Further good news for 1996 concerned a forecast growth figure of 0.8 per cent, while the government is confidently predicting a 2.0 per cent growth figure for 1997 (most independent economists would say this is optimistic). Best of all, last week the EU's statistics office, Eurostat, predicted that by the end of 1997 Italy's deficit GDP ratio would meet the 3 per cent Maastricht target.

The problem about this Italian "good news" is that it is all too late for some observers who argue that, while it is clear that Prime Minister Prodi is doing a good job, it is not certain whether he will be able to sustain the momentum.

In a recent interview, Bundesbank President Mr Hans Tietmeyer spelled it out loud and clear: "Today it is not just a question of reaching a ratio in which the deficit equals 3 per cent of GDP but also of sustainability, of those nations which have a sustainability culture. The question of sustainability is the crucial one". Mr Tietmeyer did not specifically name Italy but the reference was fairly obvious. His colleague, Mr Ulrich Cartellieri, a board member of Deutsche Bank AG, was less circumspect when speaking at the World Economic Forum in Davos, Switzerland last week, saying: "If Italy and certain other European countries are in, a time bomb is ticking within EMU. The fiscal success that the government in Rome has enjoyed recently cannot be maintained in the long run". "Sustainability" again, it seems.

Put simply, many bankers and economists argue that if Italy was included in the first wave of EMU countries, then Europe's new currency, the euro, would get off to a shaky start. In particular, the perceived unreliability of the lira could mean that the euro would be weak, leading to rising inflation and rising interest rates in Europe and prompting financial instability in world currency markets as well as a probable political row on the dollar euro exchange rate.

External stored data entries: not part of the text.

-- ==== Sys2Proof/Tests/Slice0.lean ====
section
/-! SUPPORT. Tests: ill-formed words refused, words written out from the spec's encoding, one-step tests from the spec's
vectors (95_test_vectors), and a witness for the hypotheses of every obligation that has some. -/

namespace Sys2Proof.Machine.Tests

/-! ## WellFormed refuses -/

theorem test_wf_refuses_reserved_bits : CommandFields.wf { op := 1, res := 1 } = false := by decide
theorem test_wf_refuses_op_zero : CommandFields.wf { op := 0, res := 0 } = false := by decide
theorem test_wf_refuses_op_three : CommandFields.wf { op := 3, res := 0 } = false := by decide
theorem test_wf_accepts_commands :
    CommandFields.wf { op := 1, res := 0 } = true ∧ CommandFields.wf { op := 2, res := 0 } = true := by decide
theorem test_config_wf_refuses_depth :
    Config.wf { Config.atReset with carDepth := 4294967296 } = false ∧
      Config.wf { Config.atReset with payDepth := 4294967296 } = false := by decide

/-! ## Decoding: the opcode table's encodings bit by bit, and CW3 to CW8 -/

theorem test_decode_encode_word : decode 0b00000000000000000000000000000001#32 = .command .encode := by decide
theorem test_decode_decode_word : decode 0b00000000000000000000000000000010#32 = .command .decode := by decide
theorem test_decode_cw3 : decode 0x00000000#32 = .illegal (.reservedOp 0) := by decide
theorem test_decode_cw4 : decode 0x00000003#32 = .illegal (.reservedOp 3) := by decide
theorem test_decode_cw5 : decode 0x0000000F#32 = .illegal (.reservedOp 0xF) := by decide
theorem test_decode_cw6 : decode 0x00000011#32 = .illegal (.reservedBitsSet 0x1) := by decide
theorem test_decode_cw7 : decode 0x80000001#32 = .illegal (.reservedBitsSet 0x8000000) := by decide
theorem test_decode_cw8 : decode 0xFFFFFFFF#32 = .illegal (.reservedBitsSet 0xFFFFFFF) := by decide
theorem test_decode_table_word :
    decodeTableWord 32 1 = some .encode ∧ decodeTableWord 32 2 = some .decode ∧ decodeTableWord 32 3 = none ∧
      decodeTableWord 40 1 = none ∧ State.reset.withFetchWord 40 1 = State.reset := by decide

/-! ## Small states -/

/-- An idle block with a carrier of length `L` (all 0x00) and `n` payload entries "A" (0x0041). -/
def idleWith (L n : Word) : State := { State.reset with carLen := L, payLen := n, pay := [(0, 0x0041#16), (1, 0x0041#16)] }

/-- The block in the header phase of an ENCODE at header bit `k`. -/
def inEncHdr (L n : Word) (k : Fin 32) : State := { idleWith L n with phase := .encHdr, k := k }

/-- The block in the payload phase of an ENCODE at bit `j` of character `i`. -/
def inEncPay (L n : Word) (i : Fin 4294967296) (j : Fin 8) : State :=
  { idleWith L n with phase := .encPay, i := i, j := j }

/-- The block in the header phase of a DECODE at header bit `k`, with `h` accumulated. -/
def inDecHdr (L h : Word) (k : Fin 32) : State := { idleWith L 0 with phase := .decHdr, k := k, hacc := h }

/-- The block in the payload phase of a DECODE with header `h`, at bit `j` of character `i`. -/
def inDecPay (L h : Word) (i : Fin 4294967296) (j : Fin 8) : State :=
  { idleWith L 0 with phase := .decPay, i := i, j := j, hacc := h }

/-- The state with a next event. -/
def before (e : Event) (s : State) : State := { s with inputs := [e] }

/-- A faulted block. -/
def faulted : State := { State.reset with fault := true, faultCause := .badReg }

/-! ## One step of each command, and of the block -/

/-- EV1's operands are accepted, and STATUS reads BUSY. -/
theorem test_encode_accepted :
    (nextState? (exec .encode (idleWith 40 1))).map (fun t => (t.status, t.phase)) = some (0x01#32, .encHdr) := by
  decide
/-- EV5 and EV14: rejected in the order of the checks. -/
theorem test_encode_rejected :
    (nextState? (exec .encode (idleWith 31 0))).map State.status = some 0x30#32 ∧
      (nextState? (exec .encode (idleWith 64 5))).map State.status = some 0x60#32 := by decide
/-- DECODE clears both accumulators at its start (42_decode R141). -/
theorem test_decode_accepted :
    (nextState? (exec .decode { idleWith 40 1 with hacc := 7, cacc := 7 })).map
      (fun t => (t.status, t.phase, t.hacc, t.cacc)) = some (0x01#32, .decHdr, 0, 0) := by decide
/-- DV6 and DV13. -/
theorem test_decode_rejected :
    (nextState? (exec .decode (idleWith 31 0))).map State.status = some 0x40#32 ∧
      (nextState? (exec .decode (idleWith 65 0))).map State.status = some 0x60#32 := by decide
/-- EV1's first slot: header bit 0 of 1 at offset 39. -/
theorem test_encode_header_step :
    (nextState? (step (inEncHdr 40 1 0))).map (fun t => (t.car, t.k)) = some ([(39, 1#8)], 1) := by decide
/-- EV1's last slots: bit 6 of 0x41 at offset 1, bit 7 at offset 0, and the completion. -/
theorem test_encode_payload_step :
    (nextState? (step (inEncPay 40 1 0 6))).map (fun t => (t.car, t.j)) = some ([(1, 1#8)], 7) ∧
      (nextState? (step (inEncPay 40 1 0 7))).map (fun t => (t.car, t.status, t.hdr)) =
        some ([], 0x10#32, 1) := by decide
/-- DV5: header bit 31 at offset 8. -/
theorem test_decode_header_step :
    (nextState? (step { inDecHdr 40 0 31 with car := [(8, 1#8)] })).map (fun t => (t.status, t.hdr, t.payLen)) =
      some (0x40#32, 0x80000000#32, 0) := by decide
/-- DV7: the eighth bit completes 0xAA. -/
theorem test_decode_payload_step :
    (nextState? (step { inDecPay 40 1 0 7 with cacc := 0x2A, car := [(0, 0x03#8)] })).map
      (fun t => (t.payAt 0, t.status, t.payLen)) = some (0x00AA#16, 0x10#32, 1) := by decide
/-- H4, H10 and RS2. -/
theorem test_faults_and_reset :
    (nextState? (step (before (.host (.regRead 5)) State.reset))).map State.status = some 0x202#32 ∧
      (nextState? (step (before (.host (.carWrite 5 0x77)) (inEncHdr 40 1 0)))).map (fun t => (t.status, t.carAt 5)) =
        some (0x103#32, 0) ∧
      (nextState? (step (before .reset faulted))).map State.status = some 0#32 := by decide
/-- CW1 and CW2, run as the first command after reset. -/
theorem test_fetch_word_after_reset :
    (nextState? (step (State.reset.withFetchWord 32 1))).map State.status = some 0x30#32 ∧
      (nextState? (step (State.reset.withFetchWord 32 2))).map State.status = some 0x40#32 := by decide
/-- Line 8 of P2: `IF s1[7:4] != 3` is false for 0x30. -/
theorem test_host_condition :
    HostCond.holds { name := 1, hi := 7, lo := 4, equal := false, value := 3 } [(1, 0x30)] = false ∧
      HostCond.holds { name := 1, hi := 0, lo := 0, equal := true, value := 1 } [(1, 0x103)] = true := by decide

All of these reservations about Italy became even more public last week with the Financial Times' revelation that some sort of plot had been hatched by senior EU monetary officials to delay Italy's entry into EMU until the year 2000 or 2001 rather than at the January 1st, 1999, start up.

The newspaper alleged that this deal was a "face saving compromise" whereby Italy's initial exclusion would help guarantee a strong and stable euro while its inclusion before the introduction of euro notes on January 1st, 2002, would make Italy feel "more or less in".

Mr Prodi termed the report less of a compromise and more of an insult. He still hopes that his so far impressive track record, allied to a midyear deficit trimming mini budget worth £5.7 billion pounds and an anticipated 1998 Finance Bill will convince the sceptics.

For the time being, though, the jury on Italy is out. While bankers and economists have their reservations, politicians and diplomats argue that it is politically impossible to leave the world's fifth largest economy and a founder member of the European Union (remember the EU founding charter is called the Treaty of Rome) out of EMU.

Not only would the resultant Europe look dangerously divided but the immediate impact of exclusion on both Mr Prodi's political future (he has staked his colours to the EMU mast) and Italian public opinion would be devastating. Whether Europe likes it or not, Italy has to be allowed play with the big boys.